== Given records ==

-- ==== Sys2Proof/Machine/Signalling.lean ====
section
/-! DEFINITION. Machine/Signalling.lean: persistence filters, call state and supervision (chapter 2), the drop of a
residual at IDLE (R105), and conditioning (R164, R33, R34). -/

namespace Sys2Proof.Machine

/-! ### Codes and meanings -/

/-- The meaning of a code among a group's four; none where the code is unrecognised (R26, R27). -/
def Group.meaning (g : Group) (c : Code) : Option Meaning :=
  if c = g.idle then some .idle
  else if c = g.seize then some .seize
  else if c = g.answer then some .answer
  else if c = g.block then some .block
  else none

/-- The meaning of an accepted code: BLOCK where it is none of the four (R28). -/
def Group.acceptedMeaning (g : Group) (c : Code) : Meaning := (g.meaning c).getD .block

/-- The call state of a forward and a backward meaning (R29). -/
def callTable : Meaning → Meaning → CallState
  | .idle, .idle => .idle
  | .idle, .seize => .inSeized
  | .idle, .answer => .clearing
  | .seize, .idle => .outSeized
  | .seize, .seize => .glare
  | .seize, .answer => .outAnswered
  | .answer, .idle => .clearing
  | .answer, .seize => .inAnswered
  | .answer, .answer => .clearing
  | .block, _ => .blocked
  | _, .block => .blocked

/-- The persistence value of an index, in superframes (R24). -/
def persistence : Nat → Nat
  | 0 => 0
  | 1 => 1
  | 2 => 2
  | 3 => 4
  | 4 => 8
  | 5 => 16
  | 6 => 32
  | _ => 64

/-! ### The filter -/

/-- A filter that holds a code as accepted, with no candidate and count 0. -/
def Filter.holding (c : Code) : Filter := { accepted := c, candidate := none, count := 0 }

/-- A filter takes a delivered code (R25). -/
def Filter.take (f : Filter) (c : Code) : Filter :=
  if c = f.accepted then Filter.holding f.accepted
  else if f.candidate = some c then { f with count := min 65 (f.count + 1) }
  else { f with candidate := some c, count := 1 }

/-- The persistence that governs a recognised candidate (R26). -/
def Group.persistenceFor (g : Group) : Meaning → Nat
  | .idle => persistence g.clearIndex
  | .seize => persistence g.seizeIndex
  | .answer => persistence g.seizeIndex
  | .block => persistence g.seizeIndex

/-- A recognised candidate whose count exceeds its persistence becomes the accepted code (R26); an unrecognised one is
never accepted (R27). -/
def Filter.accept (f : Filter) (g : Group) : Filter :=
  match f.candidate with
  | none => f
  | some c =>
    match g.meaning c with
    | none => f
    | some m => if g.persistenceFor m < f.count then Filter.holding c else f

/-- The boundary at which an unrecognised candidate's count becomes one more than the clear persistence (R27). -/
def Filter.reports (f : Filter) (g : Group) (c : Code) : Bool :=
  let after := f.take c
  after.candidate == some c && (g.meaning c).isNone
    && after.count == persistence g.clearIndex + 1
    && !(f.candidate == some c && f.count == after.count)

/-- A filter at a boundary: it takes the delivered code and tests the candidate, or, where its path delivers no code,
is left as it was (R23, R25, R26). -/
def Filter.supervise (f : Filter) (g : Group) : Option Code → Filter
  | none => f
  | some c => (f.take c).accept g

/-! ### Call state -/

/-- The call state that a circuit's two accepted codes give (R29). -/
def State.derivedCall (s : State) (n : Nat) : CallState :=
  callTable ((s.groupOf n).acceptedMeaning (s.circuit n).forward.accepted)
    ((s.groupOf n).acceptedMeaning (s.circuit n).backward.accepted)

/-- The counts of a group at a change of call state (R30). -/
def Group.countChange (g : Group) (old new : CallState) : Group :=
  if old.busy then (if new.busy then g else { g with busyCount := g.busyCount - 1 })
  else if new.busy then
    { g with
      busyCount := g.busyCount + 1
      seizureCount := if old = .idle then (g.seizureCount + 1) % 65536 else g.seizureCount }
  else g

/-- The notice of a change of call state (R30, R31): SEIZE with the new state, CLEAR with the state that was left. -/
def callNotice (n : Nat) (old new : CallState) : Option Event :=
  if old = .idle ∧ new.busy then
    some { cls := .seize, subject := some (.circuit n), cause := none, value := valueOf new.code }
  else if old.busy ∧ new = .idle then
    some { cls := .clear, subject := some (.circuit n), cause := none, value := valueOf old.code }
  else none

def State.raiseIf (s : State) : Option Event → State
  | some e => s.raise e
  | none => s

/-- A circuit's residual is dropped and its cells return; the residual path keeps its value (R105). -/
def State.dropResidual (s : State) (n : Nat) : State :=
  (s.modCircuit n (fun c => { c.dropOn c.residualPath with residual := 0, cellsHeld := 0 })).returnCells
    (s.circuit n).cellsHeld

/-- The drop of a residual at a change to IDLE, with its WALK_DONE (R32, R105). -/
def State.dropAtIdle (s : State) (n : Nat) : State :=
  if (s.circuit n).residual = 0 then s
  else (s.dropResidual n).raise
    { cls := .walkDone, subject := some (.circuit n), cause := none, value := valueOf (s.circuit n).cellsHeld }

/-- The call state of a circuit changes: counts, notice, and the hand-over to the Alignment Engine at IDLE
(R30, R31, R32). -/
def State.changeCall (s : State) (n : Nat) (new : CallState) : State :=
  let old := (s.circuit n).call
  let s1 := (s.modCircuit n (fun c => { c with call := new })).modGroup (s.circuit n).group
    (fun g => g.countChange old new)
  let s2 := s1.raiseIf (callNotice n old new)
  if new = .idle then s2.dropAtIdle n else s2

/-- The derivation of an equipped circuit's call state (R29): nothing changes where the state is already held. -/
def State.deriveCall (s : State) (n : Nat) : State :=
  if s.derivedCall n = (s.circuit n).call then s else s.changeCall n (s.derivedCall n)

/-! ### Supervision at a boundary (R22, R23) -/

/-- The forward code that the switch side delivers (R22, R23). -/
def State.forwardCode (s : State) (n : Nat) : Option Code :=
  if (s.span (spanOf n)).switch.los then none else some (s.channel n).switch.code

/-- The backward code that the selected path delivers (R22, R23); a circuit with no slot has no fibre path (R7). -/
def State.backwardCode (s : State) (n : Nat) : Option Code :=
  match (s.circuit n).receive with
  | .copper => if (s.span (spanOf n)).line.los then none else some (s.channel n).line.code
  | .fibre => if s.port.los then none else (s.circuit n).slot.map s.slotCode

/-- The UNRECOGNISED notice of one filter (R27). -/
def unrecognisedNotice (n : Nat) (c : Code) (backward : Bool) : Event :=
  { cls := .unrecognised, subject := some (.circuit n), cause := none,
    value := valueOf (c.toNat + (if backward then 16 else 0)) }

/-- The notice a filter raises at this boundary, if any. -/
def Filter.notice (f : Filter) (g : Group) (n : Nat) (backward : Bool) : Option Code → Option Event
  | some c => if f.reports g c then some (unrecognisedNotice n c backward) else none
  | none => none

/-- One equipped circuit at a boundary: both filters take their codes, the UNRECOGNISED notices come first, then the
call state is derived (R22 to R31). While conditioned, the backward filter takes no codes and holds the group's
conditioning code at every boundary (R33; log entry 29 for a filter that SET_GROUP had started at the IDLE code). -/
def State.superviseCircuit (s : State) (n : Nat) : State :=
  if (s.circuit n).equipped then
    let c := s.circuit n
    let g := s.groupOf n
    let fwd := s.forwardCode n
    let bwd := if c.conditioned then none else s.backwardCode n
    let s1 := s.modCircuit n (fun c => { c with
      forward := c.forward.supervise g fwd
      backward := if c.conditioned then Filter.holding g.conditioning else c.backward.supervise g bwd })
    let s2 := (s1.raiseIf (c.forward.notice g n false fwd)).raiseIf (c.backward.notice g n true bwd)
    s2.deriveCall n
  else s

/-- The supervision of a boundary, in ascending circuit number (R31). -/
def State.supervise (s : State) : State := (List.range 480).foldl State.superviseCircuit s

/-! ### Conditioning (R164) -/

/-- Copper down: the COPPER_LOS record of the span is live with CONDITION (R164). -/
def State.copperDown (s : State) (span : Nat) : Bool := s.liveWith .copperLos span Actions.condition

/-- Fibre down: the FIBRE_LOS record is live with CONDITION (R164). -/
def State.fibreDown (s : State) : Bool := s.liveWith .fibreLos 0 Actions.condition

/-- The circuit's slot is live; a circuit with no slot has none (R69). -/
def State.ownSlotLive (s : State) (n : Nat) : Bool :=
  match (s.circuit n).slot with
  | some k => s.slotLive k
  | none => false

/-- Whether R164's table finds the circuit without a usable receive path. -/
def State.pathless (s : State) (n : Nat) : Bool :=
  match (s.circuit n).state with
  | .copper => s.copperDown (spanOf n)
  | .reverted => s.copperDown (spanOf n)
  | .locked => s.copperDown (spanOf n)
  | .migrating =>
    match (s.circuit n).receive with
    | .copper => s.copperDown (spanOf n)
    | .fibre => s.fibreDown
  | .fibreProtected => s.copperDown (spanOf n) && s.fibreDown
  | .fibreOnly => s.fibreDown || !s.ownSlotLive n

/-- Whether a circuit is to be conditioned: equipped, on a cut span, and pathless (R164). -/
def State.wantsConditioning (s : State) (n : Nat) : Bool :=
  (s.circuit n).equipped && (s.span (spanOf n)).state.cut && s.pathless n

/-- Conditioning is evaluated for a circuit (R164). At its start the backward filter takes the conditioning code and
the call state is derived (R33); at its end the filter keeps what it holds (R34). -/
def State.recondition (s : State) (n : Nat) : State :=
  if s.wantsConditioning n = (s.circuit n).conditioned then s
  else if (s.circuit n).conditioned then s.modCircuit n (fun c => { c with conditioned := false })
  else
    (s.modCircuit n (fun c => { c with
      conditioned := true
      backward := Filter.holding (s.groupOf n).conditioning })).deriveCall n

/-- Conditioning is evaluated for a list of circuits. -/
def State.reconditionAll (s : State) (ns : List Nat) : State := ns.foldl State.recondition s

/-- All circuits, in ascending number. -/
def allCircuits : List Nat := List.range 480

end Sys2Proof.Machine
end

===

*What is required*
From the material given, work out how many lines hold the string "forwardCode"; state that number and nothing further.

*Response to this exercise*
2